I need to create a form in CakePHP to allow users enter data(numbers) into the cells shown on the table below. The input screen needs look like the table shown below. The users should be able to select any cell they want to enter/update the value, then type in the value, click submit and submit the value/s. Each "Metric section (e.g. Metric A, Metric B..)" will have a submit button so the users can edit/update each section on the table.
___________________________ ____________________
|___ ___|___2006_______|__2007____|___2008___|
|_METRIC A__|______________|__________|__________|
| item A1 | 1 | 5 | 7 |
| item A2 | 15 | 18 | 21 |
| item A3 | 3 | 6 | 11 |
| item A4 | 1 | 1 | 3 |
|___________|______________|__________|__________|
|_METRIC B__|______________|__________|__________|
| item B1 | 12 | 18 | 31 |
| item B2 | 1 | 4 | 6 |
| item B3 | 0 | 0 | 2 |
--------------------------------------------------
As you can see each metric section is a two dimensional table. So I would like to capture the input data in a 2D array. Currently I have successfully created the display for the data (which was much easier). I simply created an array of metrics, which is an array of 2D arrays. Then I passed that array of 2D arrays to the view file to display the table.
I am kind of lost on how to get the user input for this table. Anyone had any similar experiences? Any suggestion will be greatly helpful to me.
You might want to start be researching some Javascript grid solutions with editing capabilities. Ext's Grid comes to mind, but there will most definitely be alternatives for your JavaScript framework of choice (eg. jQuery). This will handle all of the onclick goodness on the client side leaving you to implement an AJAX action that the form can submit data at. There it is up to you to determine which models you update with each part of the data.
In case this becomes useful to anyone else, I'm posting my solution here..
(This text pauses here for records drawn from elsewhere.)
-- ==== Sys2Proof/Certificates/Slice0/Obligations.lean ====
section
/-! DEFINITION. The statements about SM4RE, from the numbered rules of spec/. Each docstring names the rules it formalises. -/

open Sys2Proof Sys2Proof.Machine Sys2Proof.Safety

/-! ## Command words (30_encoding.md) -/

/-- The words that R73 writes out decode to the commands they stand for. -/
def Obligations.DecodeOfWrittenOutWords : Prop :=
  decode 0b00000000000000000000000000000000 = .ok .nop ∧
  decode 0b00000000000000000000000000000001 = .ok .keyexp ∧
  decode 0b00000000000000000000000001100010 = .ok (.enc1 3) ∧
  decode 0b00000000000000000000000011110010 = .ok (.dec1 7) ∧
  decode 0b00000000000000000000000000000011 = .ok .enc8 ∧
  decode 0b00000000000000000000000000010011 = .ok .dec8 ∧
  decode 0b00000000000000000000000100000100 = .ok (.sub8 1) ∧
  decode 0b00000000000000000000011000000100 = .ok (.tau8 2) ∧
  decode 0b00000000000000000000101100000100 = .ok (.tauk8 3)

/-- R73: a word decodes to a command exactly when it selects that command's row, the operand being the row's free field (R72);
and no two rows match the same word. -/
def Obligations.DecodeSelectsExactlyTheTableRows : Prop :=
  (∀ (c : Word) (i : Instr), decode c = .ok i ↔
    (c &&& 0xFFFFFFFF = 0x00000000 ∧ i = .nop) ∨
    (c &&& 0xFFFFFFFF = 0x00000001 ∧ i = .keyexp) ∨
    (c &&& 0xFFFFFF1F = 0x00000002 ∧ i = .enc1 (c.extractLsb' 5 3).toNat) ∨
    (c &&& 0xFFFFFF1F = 0x00000012 ∧ i = .dec1 (c.extractLsb' 5 3).toNat) ∨
    (c &&& 0xFFFFFFFF = 0x00000003 ∧ i = .enc8) ∨
    (c &&& 0xFFFFFFFF = 0x00000013 ∧ i = .dec8) ∨
    (c &&& 0xFFFFFCFF = 0x00000004 ∧ i = .sub8 (c.extractLsb' 8 2).toNat) ∨
    (c &&& 0xFFFFFCFF = 0x00000404 ∧ i = .tau8 (c.extractLsb' 8 2).toNat) ∨
    (c &&& 0xFFFFFCFF = 0x00000804 ∧ i = .tauk8 (c.extractLsb' 8 2).toNat)) ∧
  ∀ c : Word, opcodeRows.Pairwise fun r r' => ¬(r.selects c = true ∧ r'.selects c = true)

/-- Decode and encode agree in both directions: every well-formed command comes back from its word, and every word that decodes
is the word of the well-formed command it decodes to (R73, R78). -/
def Obligations.DecodeAndEncodeAgree : Prop :=
  (∀ i : Instr, i.wellFormed = true → decode (encode i) = .ok i) ∧
  ∀ (c : Word) (i : Instr), decode c = .ok i → i.wellFormed = true ∧ encode i = c

/-- R76: the illegal words are exactly those of its list, and writing one to CMD with ERR = 0 records ILLEGAL_CMD (code 1) and
changes nothing else. -/
def Obligations.IllegalWordsAreExactlyThoseListed : Prop :=
  (∀ c : Word, (∃ r, decode c = .error r) ↔
    5 ≤ (c.extractLsb' 0 4).toNat ∨
    (((c.extractLsb' 0 4).toNat = 0 ∨ (c.extractLsb' 0 4).toNat = 1 ∨ (c.extractLsb' 0 4).toNat = 3) ∧
      c.extractLsb' 5 27 ≠ 0) ∨
    (((c.extractLsb' 0 4).toNat = 0 ∨ (c.extractLsb' 0 4).toNat = 1) ∧ c.extractLsb' 4 1 = 1) ∨
    ((c.extractLsb' 0 4).toNat = 2 ∧ c.extractLsb' 8 24 ≠ 0) ∨
    ((c.extractLsb' 0 4).toNat = 4 ∧
      ((c.extractLsb' 10 2).toNat = 3 ∨ c.extractLsb' 4 4 ≠ 0 ∨ c.extractLsb' 12 20 ≠ 0))) ∧
  ∀ (s : State) (a : Access) (c : Word) (r : Reject) (rest : List HostEvent),
    s.requests = .access a :: rest → CommandWrite a c → decode c = .error r → s.err = false →
      step s = .next ((s.setRequests rest).setError true 1)

/-- A step runs the decoded command: with a CMD write of a word that decodes to i first in the requests and ERR = 0, the step is
exec of i after the request is taken; the same for a word placed by `withFetchWord` (R75). -/
def Obligations.StepRunsTheDecodedCommand : Prop :=
  (∀ (s : State) (a : Access) (c : Word) (i : Instr) (rest : List HostEvent),
    s.requests = .access a :: rest → CommandWrite a c → s.err = false → decode c = .ok i →
      step s = exec i (s.setRequests rest)) ∧
  ∀ (s : State) (c : Word) (i : Instr), s.err = false → decode c = .ok i →
    step (s.withFetchWord 32 c.toNat) = exec i s

/-- R75: a CMD write is dropped while ERR = 1; with ERR = 0 a word that matches no row records ILLEGAL_CMD, and any other is
performed. -/
def Obligations.CommandWriteIsDroppedRejectedOrPerformed : Prop :=
  ∀ (s : State) (a : Access) (c : Word) (rest : List HostEvent),
    s.requests = .access a :: rest → CommandWrite a c →
      (s.err = true → step s = .next (s.setRequests rest)) ∧
      (s.err = false → (∀ r ∈ opcodeRows, c &&& r.mask ≠ r.pattern) →
        step s = .next (raiseError .illegalCmd (s.setRequests rest))) ∧
      (s.err = false → ∀ r ∈ opcodeRows, c &&& r.mask = r.pattern → step s = exec (r.build c) (s.setRequests rest))

/-- An operand outside its range is no command (R78), and the meanings stop on it by name; no word decodes to such a term
(DESIGN CHOICE, log 4). -/
def Obligations.IllFormedOperandsStopByName : Prop :=
  ∀ s : State,
    (∀ b, 8 ≤ b → exec (.enc1 b) s = .fault .noSuchBlock ∧ exec (.dec1 b) s = .fault .noSuchBlock) ∧
    (∀ w, 4 ≤ w → exec (.sub8 w) s = .fault .noSuchLaneWord ∧ exec (.tau8 w) s = .fault .noSuchLaneWord ∧
      exec (.tauk8 w) s = .fault .noSuchLaneWord) ∧
    ∀ c i, decode c = .ok i → ∀ r, exec i s ≠ .fault r

/-- Every state has a next state: no step faults and none is refused; the engines never fault once a command is accepted
(60_exceptions.md R221). With no request to serve the state stays as it is (DESIGN CHOICE, log 1). -/
def Obligations.EveryStepHasANextState : Prop :=
  (∀ s : State, ∃ t, step s = .next t) ∧ ∀ s : State, s.requests = [] → step s = .next s

/-! ## NOP and KEYEXP -/

/-- R200: NOP leaves every state unchanged; its word is 0x00000000 exactly, and a word with OP = 0 and another bit set is
illegal. -/
def Obligations.NopChangesNothing : Prop :=
  (∀ s : State, exec .nop s = .next s) ∧
  (∀ c : Word, decode c = .ok .nop ↔ c = 0x00000000) ∧
  (∀ c : Word, c.extractLsb' 0 4 = 0 → c ≠ 0 → ∃ r, decode c = .error r) ∧
  ∀ (s : State) (a : Access) (rest : List HostEvent), s.requests = .access a :: rest → CommandWrite a 0x00000000 →
    step s = .next (s.setRequests rest)

/-- R140, R141: KEYEXP always completes; the 32 words of RK are K[4..35] of the recurrence that starts from the big-endian words of
KEYB masked with FK, KSV is 1, and nothing else changes. Its word is 0x00000001 exactly, dropped while ERR = 1; a word with OP = 1 and
another bit set is illegal. The decryption order is the reverse. -/
def Obligations.KeyexpWritesTheKeySchedule : Prop :=
  (∀ s : State, ∃ (t : State) (K : Nat → Word),
    exec .keyexp s = .next t ∧
    K 0 = keyRead s.keyb 0 ^^^ 0xA3B1BAC6 ∧ K 1 = keyRead s.keyb 1 ^^^ 0x56AA3350 ∧
    K 2 = keyRead s.keyb 2 ^^^ 0x677D9197 ∧ K 3 = keyRead s.keyb 3 ^^^ 0xB27022DC ∧
    (∀ i, (h : i < 32) → K (i + 4) = K i ^^^ transformT' (K (i + 1) ^^^ K (i + 2) ^^^ K (i + 3) ^^^ ck[i])) ∧
    (∀ i, (h : i < 32) → t.rk[i] = K (i + 4)) ∧
    (∀ i, (h : i < 32) → (rkDec t)[i] = t.rk[31 - i]) ∧
    t.ksv = true ∧ t.keyb = s.keyb ∧ t.db = s.db ∧ t.err = s.err ∧ t.errcode = s.errcode ∧
    t.requests = s.requests ∧ t.responses = s.responses) ∧
  (∀ c : Word, decode c = .ok .keyexp ↔ c = 0x00000001) ∧
  (∀ c : Word, c.extractLsb' 0 4 = 1 → c ≠ 1 → ∃ r, decode c = .error r) ∧
  RunsOnItsWords 0x00000001 0xFFFFFFFF fun _ => .keyexp

/-! ## Tables and primitives (40_constant_tables.md, 41_round_primitives.md) -/

/-- R100: SBOX is a bijection of the bytes, and one SBOX serves the cipher round (through T), the key schedule (through T') and the
gather unit (through SBOX32). -/
def Obligations.SboxIsABijection : Prop :=
  Function.Bijective sbox ∧ (∀ x : Byte, sbox32 x = (sbox x).setWidth 32) ∧
  (∀ x : Word, transformT x = diffusionL (substituteWord x) ∧ transformT' x = diffusionL' (substituteWord x)) ∧
  (∀ (x : Word) (p : Nat), p < 4 → byteAt p (substituteWord x) = sbox (byteAt p x)) ∧
  ∀ (v : LaneReg) (p j : Nat), p < 4 → j < 8 → lane (gather p v) j = sbox32 (byteAt p (lane v j))

/-- R104: CK[i] is built from the bytes c(4i) .. c(4i+3) with c(n) = 7n mod 256. -/
def Obligations.CkFollowsItsConstruction : Prop :=
  ∀ i, (h : i < 32) →
    ck[i] = be32 (BitVec.ofNat 8 (7 * (4 * i) % 256)) (BitVec.ofNat 8 (7 * (4 * i + 1) % 256))
      (BitVec.ofNat 8 (7 * (4 * i + 2) % 256)) (BitVec.ofNat 8 (7 * (4 * i + 3) % 256))

/-- R120: rotl(x, r) is the left rotation for 0 < r < 32: bit i goes to bit (i + r) mod 32. -/
def Obligations.RotlMovesEachBitLeft : Prop :=
  ∀ (x : Word) (r : Nat), 0 < r → r < 32 →
    rotl x r = (x <<< r) ||| (x >>> (32 - r)) ∧
    (∀ i, i < 32 → (rotl x r).getLsbD ((i + r) % 32) = x.getLsbD i) ∧ rotl 0 r = 0 ∧ rotl 0xFFFFFFFF r = 0xFFFFFFFF

/-- R121: S applies SBOX to each byte, keeps each in its position, and is a bijection on words. -/
def Obligations.SubstituteWordIsABytewiseBijection : Prop :=
  (∀ x : Word, substituteWord x =
    ((sbox (x.extractLsb' 24 8)).setWidth 32 <<< 24) ||| ((sbox (x.extractLsb' 16 8)).setWidth 32 <<< 16) |||
      ((sbox (x.extractLsb' 8 8)).setWidth 32 <<< 8) ||| (sbox (x.extractLsb' 0 8)).setWidth 32) ∧
  (∀ (x : Word) (p : Nat), p < 4 → byteAt p (substituteWord x) = sbox (byteAt p x)) ∧
  Function.Bijective substituteWord ∧ substituteWord 0x00000000 = 0xD6D6D6D6 ∧ substituteWord 0xFFFFFFFF = 0x48484848

/-- R122, R123: L xors b with its rotations by 2, 10, 18 and 24, L' with those by 13 and 23; both fix the words 0 and 0xFFFFFFFF.
R127: L and L' are linear and commute with rotation by a multiple of 8, and S, L, L', T and T' map a word of four equal bytes to
such a word. With the rules' examples. -/
def Obligations.DiffusionLayersAreLinearAndByteSymmetric : Prop :=
  (∀ b : Word, diffusionL b = b ^^^ rotl b 2 ^^^ rotl b 10 ^^^ rotl b 18 ^^^ rotl b 24) ∧
  (∀ b : Word, diffusionL' b = b ^^^ rotl b 13 ^^^ rotl b 23) ∧
  (diffusionL 0 = 0 ∧ diffusionL 0xFFFFFFFF = 0xFFFFFFFF ∧ diffusionL 0x00000001 = 0x01040405) ∧
  (diffusionL' 0 = 0 ∧ diffusionL' 0xFFFFFFFF = 0xFFFFFFFF ∧ diffusionL' 0x00000001 = 0x00802001) ∧
  (∀ a b : Word, diffusionL (a ^^^ b) = diffusionL a ^^^ diffusionL b) ∧
  (∀ a b : Word, diffusionL' (a ^^^ b) = diffusionL' a ^^^ diffusionL' b) ∧
  (∀ (a : Word) (k : Nat), 0 < k → k < 4 → diffusionL (rotl a (8 * k)) = rotl (diffusionL a) (8 * k) ∧
    diffusionL' (rotl a (8 * k)) = rotl (diffusionL' a) (8 * k)) ∧
  (∀ v : Byte, ∃ u l l' t t' : Byte,
    substituteWord (be32 v v v v) = be32 u u u u ∧
    diffusionL (be32 v v v v) = be32 l l l l ∧ diffusionL' (be32 v v v v) = be32 l' l' l' l' ∧
    transformT (be32 v v v v) = be32 t t t t ∧ transformT' (be32 v v v v) = be32 t' t' t' t') ∧
  transformT 0x80808080 = 0xABABABAB ∧ transformT' 0x7F7F7F7F = 0x02020202

/-! ## The scalar round engine (43_scalar_engine.md) -/

/-- R160, R164: F runs the recurrence X(r+4) = X(r) xor T(X(r+1) xor X(r+2) xor X(r+3) xor rk[r]) for r = 0..31 and returns
(X35, X34, X33, X32). -/
def Obligations.BlockFunctionRunsTheRecurrence : Prop :=
  ∀ (x : Block) (rk : Vector Word 32), ∃ X : Nat → Word,
    X 0 = x.x0 ∧ X 1 = x.x1 ∧ X 2 = x.x2 ∧ X 3 = x.x3 ∧
    (∀ r, (h : r < 32) → X (r + 4) = X r ^^^ transformT (X (r + 1) ^^^ X (r + 2) ^^^ X (r + 3) ^^^ rk[r])) ∧
    blockF x rk = ⟨X 35, X 34, X 33, X 32⟩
I managed to tackle this one by using 'Parallel two dimensional arrays'.
It's a simply trick. You create the 2D array for the display of data. So you have an array for each row in the table. For example if the columns are 'Year 2006', 'Year 2007' & 'Year 2008' like in my question above. You will create a row of data with a value for each year.
$data_for_row_array = array('10', '15', '35');
Like this you create a data array for each row in your table and you will get an array of rows:
$rows_array = array(data_for_row_1_array, data_for_row_2_array, ..) etc
This will do for the display array.. Now if you want to capture users input for each of those cells in the table all you need to do is create a similar second 2D array with the ids of each data cell taken from the database.. if an id does not exist yet, just leave it blank. And when the user enters data and submits it, just loop through the two 2D arrays and use the ID from one array and the data from the other array to match with it. because in both arrays the matching ID and it's data value will be at the same position. So if you find and ID in the "ids array" and a data value in the same position in the "data array", you just use it to update the database table. This is the concept of 'parallel two dimensional arrays'.
And if you find and empty id value in the IDs array yet some data value at the same position in the data array that means the user has entered a completely new value so you save it as a new data cell in the database.
Hope this gives you some idea.. if it isn't clear just let me know and i will explain it in more detail.